Q. What do you most love about your work?

A. I love the novelty of working with horses, the daily training, and the satisfaction of seeing the results.

Q.  Why should people come to Jerez?

A. Because of the variety of things to do here, the city’s gastronomy, and its fantastic location near both the beach and mountains.

Q. Three words to describe Jerez?

A. Charming, quiet — yet alive!

Q. And the locals in Jerez?

A. Friendly, hospitable — and with personality!

Q. Top three recommendations for visitors?

A. Aside from visiting the Real Escuela of course, see the Alcazar, explore the old centre of Jerez, and have a drink at the tapas bar El Gallo Azul.

Q. Best souvenir from Jerez?

A. A sherry glass.

Q. Must-do eating experiences?

A. Do a tapas bar hop around the old centre to try the tapas at the different restaurants.

Q. Most essential thing to learn?

A. How to adjust to the local way of life, especially the times that people keep here. The people of Jerez take siesta, especially in summer when it’s hot, so shops and other businesses close for the afternoon.
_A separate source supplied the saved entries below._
/-- INTERVAL_RESULT, STATS_RESULT, FREQ_GATE_END, EVT_RES_READ (R301, R302, R304-R306, R308): the oldest result waiting is published
with the next sequence number, an unread one is overrun and counted; a frequency gate's end publishes its result and goes on only
with CONT; reading a result answers its first word, latches the others and clears READY. -/
def Obligations.EventResultsArePublishedAndRead : Prop :=
  (∀ (k : Fin 8) (c : Instr) (r : Nat × Nat) (rest : List (Nat × Nat)) (s : State),
    (c = .intervalResult k ∧ s.get (F.EVT_IN_CTRL_FUNC k) = 2) ∨ (c = .statsResult k ∧ s.get (F.EVT_IN_CTRL_FUNC k) = 3) →
    (s.ev k).results = r :: rest → ∃ t, exec c s = .next t ∧ (t.ev k).results = rest ∧ t.lcnt = max s.lcnt r.1 ∧
      t.getN (R.EVT_RES k) 16 = (r.2 + (s.get (F.EVT_RES_SEQ k) + 1) % 2 ^ 32) % 2 ^ 512 ∧
      t.flag (F.EVT_IN_STATUS_READY k) = true ∧
      (s.flag (F.EVT_IN_STATUS_READY k) = true → t.flag (F.EVT_IN_STATUS_OVERRUN k) = true ∧
        t.get (F.EVT_IN_OVR_CNT_COUNT k) = min (s.get (F.EVT_IN_OVR_CNT_COUNT k) + 1) (2 ^ 32 - 1)) ∧
      ((s.ev k).ready = true → rest = [] → t.flag (F.EVT_IN_STATUS_RUN k) = false) ∧
      changesOnly ([F.EVT_IN_STATUS_RUN k, F.EVT_IN_STATUS_READY k, F.EVT_IN_OVR_CNT_COUNT k, F.EVT_IN_STATUS_OVERRUN k] ++
        wideFlds (R.EVT_RES k) 16) s t ∧ t = { s with lcnt := t.lcnt, regs := t.regs, evs := t.evs }) ∧
  (∀ (k : Fin 8) (s : State), (s.ev k).results = [] → exec (.intervalResult k) s = .next s ∧ exec (.statsResult k) s = .next s) ∧
  (∀ (k : Fin 8) (g1 : Nat) (s : State), s.evRuns k 4 = true →
    g1 = (s.ev k).b + 16 + (s.ev k).gate * (s.getN (R.EVT_IN_GATE k) 2 % 2 ^ 40) + s.getN (R.EVT_IN_GATE k) 2 % 2 ^ 40 →
    ∃ t, exec (.freqGateEnd k) s = .next t ∧ t.lcnt = max s.lcnt (g1 - 1 + 64) ∧ (t.ev k).gate = (s.ev k).gate + 1 ∧
      (t.ev k).stamps = (s.ev k).stamps.filter (fun x => decide (g1 ≤ x.t / 65536)) ∧
      t.flag (F.EVT_IN_STATUS_READY k) = true ∧ t.flag (F.EVT_IN_STATUS_RUN k) = s.flag (F.EVT_IN_CTRL_CONT k) ∧
      (∀ j : Nat, j ≠ k → t.ev j = s.ev j) ∧
      changesOnly ([F.EVT_IN_STATUS_RUN k, F.EVT_IN_STATUS_READY k, F.EVT_IN_OVR_CNT_COUNT k, F.EVT_IN_STATUS_OVERRUN k] ++
        wideFlds (R.EVT_RES k) 16) s t ∧ t = { s with free := t.free, lcnt := t.lcnt, regs := t.regs, evs := t.evs }) ∧
  (∀ (k : Fin 8) (s : State), s.evRuns k 4 = false → exec (.freqGateEnd k) s = .next s) ∧
  (∀ (fn : Fin 64) (k : Fin 8) (s : State), fn ≠ 0 →
    exec (.evtResRead fn k) s = .next (s.emit (.read fn (R.EVT_RES k) [0]))) ∧
  (∀ (fn : Fin 64) (k : Fin 8) (s : State), fn = 0 → ∃ t, exec (.evtResRead fn k) s = .next t ∧
    t.out = .read fn (R.EVT_RES k) [s.word (R.EVT_RES k)] :: s.out ∧ t.flag (F.EVT_IN_STATUS_READY k) = false ∧
    (∀ i : Fin 15, Tab.get 0 t.latch (latchKey fn (R.EVT_RES k + 4 * (i + 1))) = s.word (R.EVT_RES k + 4 * (i + 1))) ∧
    changesOnly [F.EVT_IN_STATUS_READY k] s t ∧ t = { s with out := t.out, regs := t.regs, latch := t.latch })

/-! ### Network time and PTP (R267-R286) -/

/-- PTP_SYNC_RX (R276, R278): on a slave port whose servo runs in ACQUIRE or LOCKED a one-step Sync adds its offset to the servo's
sum, and a two-step Sync waits for its Follow_Up; a port in another state measures nothing. A transparent clock sends it on every
other transparent port that no pause holds. -/
def Obligations.SyncOffsetsReachTheServo : Prop :=
  ∀ (p : Fin 128) (seq t : Nat) (origin : Int) (s : State),
    (s.isTc p = false → s.get (F.TIME_PTP_PORT_STATE p) = 9 → s.flag F.TIME_CTRL_SERVO_EN = true →
      (s.get F.TIME_STATUS_SERVO = 1 ∨ s.get F.TIME_STATUS_SERVO = 2) →
      exec (.ptpSyncRx p seq t origin false) s = .next { s with servo := { s.servo with
        sum := s.servo.sum + ((s.netTime t).val - origin - (s.ptpPort p).mpd), cnt := s.servo.cnt + 1 } }) ∧
    (s.isTc p = false → s.get (F.TIME_PTP_PORT_STATE p) = 9 →
      ∃ u, exec (.ptpSyncRx p seq t origin true) s = .next u ∧
        u.ptpPort p = { s.ptpPort p with syncs := (seq, ((s.netTime t).val : Int)) :: (s.ptpPort p).syncs } ∧
        (∀ q : Fin 128, q ≠ p → u.ptpPort q = s.ptpPort q) ∧ u = { s with ptp := u.ptp }) ∧
    (s.isTc p = false → s.get (F.TIME_PTP_PORT_STATE p) ≠ 9 →
      ∀ two, exec (.ptpSyncRx p seq t origin two) s = .next s) ∧
    (s.isTc p = true → (∀ q, s.heldPrio q 0 = false ∧ (s.port q).ctl = []) → ∀ two,
      ∃ u, exec (.ptpSyncRx p seq t origin two) s = .next u ∧ u.out.length = s.out.length + (s.tcPorts p).length ∧
        (∀ q ∈ s.tcPorts p, u.getN (R.STM_PORT_TX_FRAMES q) 2 = (s.getN (R.STM_PORT_TX_FRAMES q) 2 + 1) % 2 ^ 64) ∧
        u = { s with out := u.out, free := u.free, regs := u.regs, txq := u.txq, ports := u.ports, servo := u.servo, ptp := u.ptp })
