@[simp] theorem State.fencePcs_mem (s : State) (a1 : List Nat) :
    (State.fencePcs s a1).pending = s.pending ∧ (State.fencePcs s a1).store = s.store ∧ (State.fencePcs s a1).flash = s.flash := by
  simp [State.fencePcs]

@[simp] theorem State.stackGroupFail_mem (s : State) (a1 : Bool) (a2 : Nat) (a3 : Nat) :
    (State.stackGroupFail s a1 a2 a3).pending = s.pending ∧ (State.stackGroupFail s a1 a2 a3).store = s.store ∧ (State.stackGroupFail s a1 a2 a3).flash = s.flash := by
  simp [State.stackGroupFail, State.ite_mem]

@[simp] theorem State.selfPart_mem (s : State) (a1 : Bool) (a2 : List FailPart) (a3 : FailPart) :
    (State.selfPart s a1 a2 a3).pending = s.pending ∧ (State.selfPart s a1 a2 a3).flash = s.flash := by
  simp only [State.selfPart]; (repeat' split) <;> simp

@[simp] theorem State.fenceMarked_mem (s : State) :
    (State.fenceMarked s).pending = s.pending ∧ (State.fenceMarked s).store = s.store ∧ (State.fenceMarked s).flash = s.flash := by
  simp [State.fenceMarked, State.foldl_pending, State.foldl_store, State.foldl_flash]

@[simp] theorem State.selfCal_mem (s : State) :
    (State.selfCal s).pending = s.pending ∧ (State.selfCal s).store = s.store ∧ (State.selfCal s).flash = s.flash := by
  simp [State.selfCal, State.ite_mem]

@[simp] theorem State.calFallback_mem (s : State) :
    (State.calFallback s).pending = s.pending ∧ (State.calFallback s).store = s.store ∧ (State.calFallback s).flash = s.flash := by
  simp [State.calFallback, State.ite_mem]

@[simp] theorem State.tdo_mem (s : State) (a1 : Bool) :
    (State.tdo s a1).pending = s.pending ∧ (State.tdo s a1).store = s.store ∧ (State.tdo s a1).flash = s.flash := by
  simp [State.tdo]

@[simp] theorem State.tapAct_mem (s : State) (a1 : Bool) :
    (State.tapAct s a1).pending = s.pending ∧ (State.tapAct s a1).store = s.store ∧ (State.tapAct s a1).flash = s.flash := by
  simp only [State.tapAct]; (repeat' split) <;> simp

@[simp] theorem State.readClear_mem (s : State) (a1 : Nat) :
    (State.readClear s a1).pending = s.pending ∧ (State.readClear s a1).store = s.store ∧ (State.readClear s a1).flash = s.flash := by
  simp [State.readClear, State.ite_mem]

@[simp] theorem State.readWord_mem (s : State) (a1 : Nat) (a2 : Nat) :
    (State.readWord s a1 a2).2.pending = s.pending ∧ (State.readWord s a1 a2).2.store = s.store ∧ (State.readWord s a1 a2).2.flash = s.flash := by
  simp only [State.readWord]; (repeat' split) <;> simp

@[simp] theorem State.answer_mem (s : State) (a1 : Nat) (a2 : Nat) :
    (State.answer s a1 a2).pending = s.pending ∧ (State.answer s a1 a2).store = s.store ∧ (State.answer s a1 a2).flash = s.flash := by
  simp [State.answer]

@[simp] theorem State.answer8_mem (s : State) (a1 : Nat) (a2 : Nat) :
    (State.answer8 s a1 a2).pending = s.pending ∧ (State.answer8 s a1 a2).store = s.store ∧ (State.answer8 s a1 a2).flash = s.flash := by
  simp [State.answer8, State.ite_mem]

@[simp] theorem State.grpCommand_mem (s : State) (a1 : Nat) (a2 : Nat) (a3 : Word) :
    (State.grpCommand s a1 a2 a3).pending = s.pending ∧ (State.grpCommand s a1 a2 a3).store = s.store ∧ (State.grpCommand s a1 a2 a3).flash = s.flash := by
  simp [State.grpCommand, State.ite_mem, State.onIf_pending, State.onIf_store, State.onIf_flash]
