@[simp] theorem State.armSection_store_wf (s : State) (a1 : Nat) (h : Mem.wf 0#8 s.store = true) :
    Mem.wf 0#8 (State.armSection s a1).store = true := by
  unfold State.armSection
  dsimp only
  (repeat' split) <;> first
    | exact h
    | (refine State.foldl_store_wf _ _ _ (by simp [h]) ?_
       intro t x k; split <;> simp [k])

@[simp] theorem State.planArms_store_wf (s : State) (a1 : Nat) (a2 : Image) (h : Mem.wf 0#8 s.store = true) :
    Mem.wf 0#8 (State.planArms s a1 a2).store = true := by
  simp only [State.planArms]; (repeat' split) <;> simp [h]

@[simp] theorem State.imageApplied_store_wf (s : State) (a1 : Nat) (a2 : Nat) (a3 : Image) (a4 : Nat) (h : Mem.wf 0#8 s.store = true) :
    Mem.wf 0#8 (State.imageApplied s a1 a2 a3 a4).store = true := by
  simp [State.imageApplied, h]

@[simp] theorem State.decideCommit_store_wf (s : State) (a1 : Nat) (a2 : Nat) (a3 : Commit) (a4 : Bool) (h : Mem.wf 0#8 s.store = true) :
    Mem.wf 0#8 (State.decideCommit s a1 a2 a3 a4).store = true := by
  unfold State.decideCommit
  have h0 : Mem.wf 0#8 ((List.range 16).foldl (fun t g => (t.resetStop a1 g).stopNow a1 g) s).store = true :=
    State.foldl_store_wf _ _ _ h (fun t x k => by simp [k])
  have hA : ∀ (l : List Nat) (t : State), Mem.wf 0#8 t.store = true → Mem.wf 0#8 (l.foldl (fun u g => u.armApply g a1) t).store = true :=
    fun l t k => State.foldl_store_wf _ _ _ k (fun u x k => by simp [k])
  dsimp only
  split
  · split <;> first
      | exact hA _ _ (by simp [h0])
      | exact State.imageApplied_store_wf _ _ _ _ _ (hA _ _ (by simp [h0]))
  · split <;> first
      | exact hA _ _ (by simp [h0])
      | (simp only [State.fallback_mem]; exact hA _ _ (by simp [h0]))

@[simp] theorem State.commitAtB_store_wf (s : State) (a1 : Nat) (a2 : Nat) (h : Mem.wf 0#8 s.store = true) :
    Mem.wf 0#8 (State.commitAtB s a1 a2).store = true := by
  simp only [State.commitAtB]; (repeat' split) <;> simp [h]

@[simp] theorem State.flashDo_flash_wf (s : State) (a1 : FlashOp) (a2 : Bool) (h : Mem.wf 255#8 s.flash = true) :
    Mem.wf 255#8 (State.flashDo s a1 a2).flash = true := by
  unfold State.flashDo
  dsimp only
  split
  · simp [State.foldl_flash, h]
  · split
    · exact Mem.wf_writeBytes _ _ _ _ h
    · exact Mem.wf_writeBytes _ _ _ _ (by simpa using h)

@[simp] theorem State.takeGroup_store_wf (s : State) (a1 : Nat) (a2 : Nat) (a3 : PeerState) (a4 : PeerGrp) (h : Mem.wf 0#8 s.store = true) :
    Mem.wf 0#8 (State.takeGroup s a1 a2 a3 a4).store = true := by
  simp only [State.takeGroup]; (repeat' split) <;> simp [h]

@[simp] theorem State.takeoverAt_store_wf (s : State) (a1 : Nat) (a2 : Nat) (a3 : PeerState) (h : Mem.wf 0#8 s.store = true) :
    Mem.wf 0#8 (State.takeoverAt s a1 a2 a3).store = true := by
  unfold State.takeoverAt
  dsimp only
  simp only [State.post_mem]
  refine State.foldl_store_wf _ _ _ (by simp [h]) ?_
  intro t x k; simp [k]

@[simp] theorem State.takeoverDue_store_wf (s : State) (a1 : Nat) (h : Mem.wf 0#8 s.store = true) :
    Mem.wf 0#8 (State.takeoverDue s a1).store = true := by
  simp only [State.takeoverDue]; (repeat' split) <;> simp [h]

@[simp] theorem State.twinTick_store_wf (s : State) (a1 : Nat) (h : Mem.wf 0#8 s.store = true) :
    Mem.wf 0#8 (State.twinTick s a1).store = true := by
  simp only [State.twinTick]; (repeat' split) <;> simp [h]

@[simp] theorem State.coldReset_store_wf (s : State) (a1 : Nat) (a2 : Bool) (h : Mem.wf 0#8 s.store = true) :
    Mem.wf 0#8 (State.coldReset s a1 a2).store = true := by
  unfold State.coldReset
  dsimp only
  (repeat' split) <;> simp [State.foldl_store] <;> rfl

@[simp] theorem State.drainStage_store_wf (s : State) (h : Mem.wf 0#8 s.store = true) :
    Mem.wf 0#8 (State.drainStage s).store = true := by
  simp [State.drainStage, h]

@[simp] theorem State.warmReset_store_wf (s : State) (a1 : Nat) (h : Mem.wf 0#8 s.store = true) :
    Mem.wf 0#8 (State.warmReset s a1).store = true := by
  unfold State.warmReset
  split
  · exact h
  · have h0 : Mem.wf 0#8 ((List.range 16).foldl (fun t g => ((t.resetAcq s.lcnt g).freeAll s.lcnt g).finalAll g s.lcnt) s).store = true :=
      State.foldl_store_wf _ _ _ h (fun t x k => by simp [k])
    simp [State.foldl_store, State.ite_mem, h0]

@[simp] theorem State.resetCmd_store_wf (s : State) (a1 : Nat) (a2 : Bool) (a3 : Bool) (h : Mem.wf 0#8 s.store = true) :
    Mem.wf 0#8 (State.resetCmd s a1 a2 a3).store = true := by
  simp only [State.resetCmd]; (repeat' split) <;> simp [h]

@[simp] theorem State.groupResetAt_store_wf (s : State) (a1 : Nat) (a2 : Nat) (h : Mem.wf 0#8 s.store = true) :
    Mem.wf 0#8 (State.groupResetAt s a1 a2).store = true := by
  unfold State.groupResetAt
  split
  · exact h
  · have h0 : ∀ l : List AbaJob, ∀ t : State, Mem.wf 0#8 t.store = true → Mem.wf 0#8 (l.foldl State.notRun t).store = true :=
      fun l t k => State.foldl_store_wf _ _ _ k (fun u x k => by simp [k])
    simp
    exact h0 _ _ (h0 _ _ (by simp [h]))

@[simp] theorem State.selfPart_store_wf (s : State) (a1 : Bool) (a2 : List FailPart) (a3 : FailPart) (h : Mem.wf 0#8 s.store = true) :
    Mem.wf 0#8 (State.selfPart s a1 a2 a3).store = true := by
  simp only [State.selfPart]; (repeat' split) <;> simp [h]

@[simp] theorem State.pkgCommand_store_wf (s : State) (a1 : Nat) (a2 : Nat) (a3 : Word) (h : Mem.wf 0#8 s.store = true) :
    Mem.wf 0#8 (State.pkgCommand s a1 a2 a3).store = true := by
  simp only [State.pkgCommand]; (repeat' split) <;> simp [h, State.onIf_store]

@[simp] theorem State.command_store_wf (s : State) (a1 : Nat) (a2 : Nat) (a3 : Nat) (a4 : Word) (h : Mem.wf 0#8 s.store = true) :
    Mem.wf 0#8 (State.command s a1 a2 a3 a4).store = true := by
  simp only [State.command]; (repeat' split) <;> simp [h, State.onIf_store]

@[simp] theorem State.writeWords_store_wf (s : State) (a1 : Nat) (a2 : Nat) (a3 : List (Nat × Word)) (h : Mem.wf 0#8 s.store = true) :
    Mem.wf 0#8 (State.writeWords s a1 a2 a3).store = true := by
  unfold State.writeWords
  refine State.foldl_store_wf _ _ _ ?_ ?_
  · simp [State.foldl_store, h]
  · intro t x k; split <;> simp [k]

@[simp] theorem State.write4_store_wf (s : State) (a1 : Nat) (a2 : Nat) (a3 : Nat) (a4 : Word) (h : Mem.wf 0#8 s.store = true) :
    Mem.wf 0#8 (State.write4 s a1 a2 a3 a4).store = true := by
  simp only [State.write4]; (repeat' split) <;> simp [h]

@[simp] theorem State.write8_store_wf (s : State) (a1 : Nat) (a2 : Nat) (a3 : Nat) (a4 : Word) (a5 : Word) (h : Mem.wf 0#8 s.store = true) :
    Mem.wf 0#8 (State.write8 s a1 a2 a3 a4 a5).store = true := by
  simp only [State.write8]; (repeat' split) <;> simp [h]

@[simp] theorem State.drainSome_store_wf (s : State) (a1 : Nat) (a2 : List StW) (h : Mem.wf 0#8 s.store = true) :
    Mem.wf 0#8 (State.drainSome s a1 a2).1.store = true := by
  induction a2 generalizing s a1 with
  | nil => simpa [State.drainSome] using h
  | cons x xs ih => simp only [State.drainSome]; (repeat' split) <;> first | (apply ih; simp [h]; done) | simp [h]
The only people on the streets are tourists.

Q. Most important phrase to learn in Spanish?

A. Hasta pronto — see you soon! It’s much nicer than adios, which means goodbye.

Q. Any other advice?

A. Don’t be afraid to ask locals for help. People in Jerez are nice and friendly. When you catch a bus, you’ll see everyone talking together, even strangers. In the old days when someone asked for directions, it was the custom to escort them to the place they were going!